JP Morgan, a renowned global financial services company headquartered in the United States, has made a significant projection regarding the value of the Nigerian naira. According to JP Morgan’s latest analysis, by December 2023, the naira is anticipated to trade at a rate of N850 per US dollar within the Investors’ and Exporters’ Forex window.
The US-based bank attributed this prediction to the recent initiatives aimed at reinstating a more adaptable foreign exchange (FX) system, coupled with the inclination to align with more stringent monetary policies. The interbank FX rate has recently climbed, surpassing 900 from 750, substantially narrowing the gap compared to the parallel market rate, which now hovers just above 1,000.
JP Morgan further expounded, stating, “We expect USD/NGN to eventually move lower towards 850 by year-end as the combination of tighter policy, as well as more attractive rates and FX levels, deter incremental dollarization and perhaps attract some foreign capital.”
In addition to these policy adjustments, JP Morgan advised that authorities may contemplate additional measures, such as requiring commercial banks to adhere to regulatory limits on FX net open positions. They also suggested exploring the implementation of a cash reserve ratio on FX deposits and the issuance of dollar-denominated assets within the country.
From a fiscal perspective, JP Morgan recommended that the government mandate all tax payments in local currency. These measures, JP Morgan indicated, may have already been incorporated into the Federal Government’s forthcoming revision of guidelines related to forex market operations.

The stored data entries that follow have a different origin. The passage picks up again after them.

-- ==== Sys2Proof/Decode.lean ====
section
/-! DEFINITION. Decoding one 96-bit slot (spec R50 to R62) and, after it, the encoder. -/
namespace Sys2Proof

/-! Codes of the small fields. -/

/-- The register a number names (R26); 255 names none. -/
def Reg.ofNum (n : Nat) : Option Reg :=
  if h : n < 224 then some (.v ⟨n, h⟩)
  else if h : n - 224 < 24 then some (.k ⟨n - 224, h⟩)
  else if n = 248 then some .vz else if n = 249 then some .tid else if n = 250 then some .widlo else if n = 251 then some .widhi
  else if n = 252 then some .role else if n = 253 then some .lmask else if n = 254 then some .tfp else none
/-- The number of a register (R26). -/
def Reg.num : Reg → Nat
  | .v n => n.val | .k n => 224 + n.val | .vz => 248 | .tid => 249 | .widlo => 250 | .widhi => 251 | .role => 252
  | .lmask => 253 | .tfp => 254

/-- The type of a TY code (R53). -/
def Ty.ofCode : Nat → Option Ty
  | 0 => some .i32 | 1 => some .u32 | 2 => some .i64 | 3 => some .u64 | 4 => some .f32 | 5 => some .f64 | 6 => some .bf16x2
  | 7 => some .f16x2 | 8 => some .bf16 | 9 => some .f16 | 10 => some .e4m3 | 11 => some .e5m2 | 12 => some .e2m1
  | 13 => some .i8 | 14 => some .bfp | _ => none
/-- The TY code of a type (R53). -/
def Ty.code : Ty → Nat
  | .i32 => 0 | .u32 => 1 | .i64 => 2 | .u64 => 3 | .f32 => 4 | .f64 => 5 | .bf16x2 => 6 | .f16x2 => 7 | .bf16 => 8 | .f16 => 9
  | .e4m3 => 10 | .e5m2 => 11 | .e2m1 => 12 | .i8 => 13 | .bfp => 14

def Rnd.ofCode : Nat → Option Rnd | 0 => some .fmtr | 1 => some .rn | 2 => some .rz | 3 => some .ru | 4 => some .rd | _ => none
def Rnd.code : Rnd → Nat | .fmtr => 0 | .rn => 1 | .rz => 2 | .ru => 3 | .rd => 4
def ICmp.ofCode : Nat → Option ICmp | 0 => some .eq | 1 => some .ne | 2 => some .lt | 3 => some .le | 4 => some .gt | 5 => some .ge | _ => none
def ICmp.code : ICmp → Nat | .eq => 0 | .ne => 1 | .lt => 2 | .le => 3 | .gt => 4 | .ge => 5
def FCmp.ofCode : Nat → FCmp | 0 => .eq | 1 => .ne | 2 => .lt | 3 => .le | 4 => .gt | 5 => .ge | 6 => .un | _ => .ord
def FCmp.code : FCmp → Nat | .eq => 0 | .ne => 1 | .lt => 2 | .le => 3 | .gt => 4 | .ge => 5 | .un => 6 | .ord => 7
def Space.ofCode : Nat → Option Space | 0 => some .global | 1 => some .priv | 2 => some .vault | _ => none
def Space.code : Space → Nat | .global => 0 | .priv => 1 | .vault => 2
def Width.ofCode : Nat → Option Width | 0 => some .b1 | 1 => some .b2 | 2 => some .b4 | 3 => some .b8 | 4 => some .b16 | _ => none
def Width.code : Width → Nat | .b1 => 0 | .b2 => 1 | .b4 => 2 | .b8 => 3 | .b16 => 4
def Scope.ofCode : Nat → Option Scope | 0 => some .core | 1 => some .cluster | 2 => some .module | 3 => some .domain | 4 => some .system | _ => none
def Scope.code : Scope → Nat | .core => 0 | .cluster => 1 | .module => 2 | .domain => 3 | .system => 4
def ShflMode.ofCode : Nat → ShflMode | 0 => .idx | 1 => .up | 2 => .down | _ => .xor
def ShflMode.code : ShflMode → Nat | .idx => 0 | .up => 1 | .down => 2 | .xor => 3
def VoteMode.ofCode : Nat → VoteMode | 0 => .all | 1 => .any | 2 => .eq | _ => .ballot
def VoteMode.code : VoteMode → Nat | .all => 0 | .any => 1 | .eq => 2 | .ballot => 3
def RedOp.ofCode : Nat → Option RedOp | 0 => some .add | 1 => some .min | 2 => some .max | 3 => some .and | 4 => some .or | 5 => some .xor | _ => none
def RedOp.code : RedOp → Nat | .add => 0 | .min => 1 | .max => 2 | .and => 3 | .or => 4 | .xor => 5
def SigKind.ofCode : Nat → Option SigKind | 0 => some .f32 | 1 => some .f64 | 2 => some .h2 | _ => none
def SigKind.code : SigKind → Nat | .f32 => 0 | .f64 => 1 | .h2 => 2

/-- The fields of a slot (R50). -/
structure Raw where
  opc : BitVec 10
  d : BitVec 8
  a : BitVec 8
  b : BitVec 8
  c : BitVec 8
  p : BitVec 8
  pn : Bool
  fsel : Bool
  mod : BitVec 8
  ty : BitVec 4
  imm : BitVec 32
  deriving DecidableEq, Repr

/-- The fields of a slot, at the bit positions of R50. -/
def Raw.ofSlot (s : Slot) : Raw where
  opc := s.extractLsb' 0 10
  d := s.extractLsb' 10 8
  a := s.extractLsb' 18 8
  b := s.extractLsb' 26 8
  c := s.extractLsb' 34 8
  p := s.extractLsb' 42 8
  pn := s.getLsbD 50
  fsel := s.getLsbD 51
  mod := s.extractLsb' 52 8
  ty := s.extractLsb' 60 4
  imm := s.extractLsb' 64 32

/-! Reading fields. Each check names the subcode it earns (R62). -/
namespace Raw

def m (r : Raw) (lo n : Nat) : Nat := bitsAt r.mod.toNat lo n
def i (r : Raw) (lo n : Nat) : Nat := bitsAt r.imm.toNat lo n
/-- A field of MOD that must be zero. -/
def mz (r : Raw) (lo n code : Nat) : List Nat := ck (r.m lo n == 0) code
/-- A field of IMM32 that must be zero. -/
def iz (r : Raw) (lo n code : Nat) : List Nat := ck (r.i lo n == 0) code
def reg (x : BitVec 8) : Reg := (Reg.ofNum x.toNat).getD .vz
/-- A register field that holds a register (R55). -/
def isReg (x : BitVec 8) (code : Nat) : List Nat := ck (x != 255#8) code
/-- An unused register field holds vz (R54). -/
def un (x : BitVec 8) (code : Nat) : List Nat := ck (x == 248#8) code
def tile (x : BitVec 8) : Fin 16 := Fin.ofNat 16 x.toNat
def isTile (x : BitVec 8) (code : Nat) : List Nat := ck (decide (x.toNat < 16)) code

def src (r : Raw) : Src := if r.b == 255#8 then .imm r.imm else .reg (reg r.b)
/-- IMM32 holds zero unless B = 255 selects it. -/
def srcOk (r : Raw) : List Nat := ck (r.b == 255#8 || r.imm == 0#32) 64
def guard (r : Raw) : Guard := ⟨reg r.p, r.pn⟩
/-- R55: 255 in P, or PN with P = vz. -/
def guardOk (r : Raw) : List Nat := isReg r.p 42 ++ ck (!(r.pn && r.p == 248#8)) 50
def noGuard (r : Raw) : List Nat := un r.p 42 ++ ck (!r.pn) 50
def noFsel (r : Raw) : List Nat := ck (!r.fsel) 51
def tyIs (r : Raw) (n : Nat) : List Nat := ck (r.ty.toNat == n) 60
def tyOk (r : Raw) : List Nat := ck (r.ty.toNat != 15) 60
def typ (r : Raw) : Ty := (Ty.ofCode r.ty.toNat).getD .i32

def r1 (r : Raw) : R1 := ⟨r.guard, reg r.d, reg r.a⟩
def r2 (r : Raw) : R2 := ⟨r.guard, reg r.d, reg r.a, r.src⟩
def r3 (r : Raw) : R3 := ⟨r.guard, reg r.d, reg r.a, r.src, reg r.c⟩
/-- Field use of a unary instruction: B and C unused, no immediate. -/
def ok1 (r : Raw) : List Nat := r.guardOk ++ r.noFsel ++ isReg r.d 10 ++ isReg r.a 18 ++ un r.b 26 ++ un r.c 34 ++ r.iz 0 32 64
def ok2 (r : Raw) : List Nat := r.guardOk ++ r.noFsel ++ isReg r.d 10 ++ isReg r.a 18 ++ un r.c 34 ++ r.srcOk
def ok3 (r : Raw) : List Nat := r.guardOk ++ r.noFsel ++ isReg r.d 10 ++ isReg r.a 18 ++ isReg r.c 34 ++ r.srcOk
/-- Rounding in MOD[7:5] (R362). -/
def rnd (r : Raw) : Rnd := (Rnd.ofCode (r.m 5 3)).getD .fmtr
def rndOk (r : Raw) : List Nat := ck (decide (r.m 5 3 ≤ 4)) 57 ++ r.mz 3 2 55 ++ r.mz 0 3 52
def noRnd (r : Raw) : List Nat := r.mz 5 3 57 ++ r.mz 3 2 55
/-- Integer members: MOD[7:3] zero, MOD[2:0] zero outside ICMP (R384). -/
def intMod (r : Raw) : List Nat := r.mz 3 5 55 ++ r.mz 0 3 52

def maddr (r : Raw) : MAddr where
  g := r.guard
  space := (Space.ofCode (r.m 0 2)).getD .global
  width := (Width.ofCode (r.m 2 3)).getD .b1
  scope := (Scope.ofCode (r.m 5 3)).getD .core
  base := reg r.a
  off := if r.b == 255#8 then .imm (r.imm.extractLsb' 0 24) else .reg (reg r.b)
/-- Format M checks (R52), without the extension byte. -/
def maddrOk (r : Raw) : List Nat :=
  r.guardOk ++ ck (r.m 0 2 != 3) 52 ++ ck (decide (r.m 2 3 ≤ 4)) 54 ++ ck (decide (r.m 5 3 ≤ 4)) 57 ++ isReg r.a 18 ++
    ck (r.b == 255#8 || r.i 0 24 == 0) 64
def ext (r : Raw) : BitVec 8 := r.imm.extractLsb' 24 8
def isPairExt (r : Raw) : List Nat := isReg r.ext 88

def scopeLo (r : Raw) : Scope := (Scope.ofCode (r.m 0 3)).getD .core
def scopeHi (r : Raw) : Scope := (Scope.ofCode (r.m 5 3)).getD .core
/-- A control instruction of format S that uses only its guard and IMM32. -/
def okS (r : Raw) : List Nat := r.guardOk ++ r.noFsel ++ un r.d 10 ++ un r.a 18 ++ un r.b 26 ++ un r.c 34 ++ r.tyIs 0 ++ r.mz 0 8 52
/-- A branch of format C. -/
def okC (r : Raw) : List Nat := r.guardOk ++ r.noFsel ++ r.tyIs 0 ++ un r.b 26 ++ un r.c 34
/-- An engine or task instruction of format E with no modifier. -/
def okE (r : Raw) : List Nat := r.guardOk ++ r.tyIs 0 ++ r.mz 0 8 52
/-- The tile instructions' scope and bytes in IMM32 (R424). -/
def scopeImm (r : Raw) : Scope := (Scope.ofCode (r.i 0 3)).getD .core
def tileOk (r : Raw) : List Nat :=
  r.guardOk ++ r.tyIs 0 ++ r.mz 7 1 59 ++ ck (r.m 4 2 != 3) 56 ++ r.mz 1 3 53 ++ isTile r.d 10 ++ isReg r.a 18 ++ isReg r.c 34 ++
    ck (decide (r.i 0 3 ≤ 4)) 64 ++ r.iz 3 5 67 ++ r.iz 16 16 80
def spaceTile (r : Raw) : Space := (Space.ofCode (r.m 4 2)).getD .global
def qmods (r : Raw) : QMods := ⟨bitAt r.mod.toNat 0, bitAt r.mod.toNat 1, bitAt r.mod.toNat 2, bitAt r.mod.toNat 3⟩
def mmaOk (r : Raw) : List Nat := r.guardOk ++ r.tyIs 0 ++ r.mz 5 3 57 ++ isTile r.d 10 ++ isTile r.a 18 ++ isTile r.b 26 ++ isTile r.c 34
def copyOk (r : Raw) : List Nat :=
  r.guardOk ++ r.tyIs 0 ++ ck (decide (r.m 5 3 ≤ 4)) 57 ++ r.mz 4 1 56 ++ ck (r.m 2 2 != 3) 54 ++ ck (r.m 0 2 != 3) 52 ++
    un r.d 10 ++ isReg r.a 18 ++ un r.b 26 ++ isReg r.c 34 ++ r.iz 0 32 64
def spDst (r : Raw) : Space := (Space.ofCode (r.m 0 2)).getD .global
def spSrc (r : Raw) : Space := (Space.ofCode (r.m 2 2)).getD .global
def xOk (r : Raw) : List Nat := r.noGuard ++ r.noFsel ++ r.tyIs 0 ++ un r.c 34
/-- The MOVC a word stands for: the writes with a row of their own by control number (R403). -/
def movcInstr (r : Raw) : Instr :=
  let n := r.i 0 12
  let a := reg r.a
  let g := r.guard
  if r.m 0 1 == 0 then .movc g false (r.imm.extractLsb' 0 12) (reg r.d)
  else if n == 4 then .dtblWrite g a
  else if n == 6 then .fstatWrite g a
  else if n == 0x14 then .trbaseWrite g a
  else if n == 0x15 then .tracePointerWrite g false a
  else if n == 0x16 then .tracePointerWrite g true a
  else if 0x20 ≤ n ∧ n < 0x30 then .tfWrite g (Fin.ofNat 16 (n - 0x20)) a
  else if n == 0x6F then .dmbDoorbell g a
  else if 0x40 ≤ n ∧ n < 0x80 then .dmbWrite g (Fin.ofNat 64 (n - 0x40)) a
  else if 0x80 ≤ n ∧ n < 0xC0 then .sctrClear g (Fin.ofNat 64 (n - 0x80)) a
  else .movc g true (r.imm.extractLsb' 0 12) a
def movcOk (r : Raw) : List Nat :=
  r.guardOk ++ r.noFsel ++ r.tyIs 0 ++ r.mz 1 7 53 ++ un r.b 26 ++ un r.c 34 ++ r.iz 12 20 76 ++
    (if r.m 0 1 == 0 then un r.a 18 ++ isReg r.d 10 else un r.d 10 ++ isReg r.a 18)

end Raw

JP Morgan also encouraged oil-exporting companies to consider selling their forex proceeds on the interbank market instead of directly to the Central Bank of Nigeria. The company highlighted that the willing buyer-willing seller model currently in place in the foreign exchange market contributes to extreme volatility and impedes price discovery. As a result, JP Morgan suggested that the financial regulator should reassess this strategy for a more stable and predictable FX market.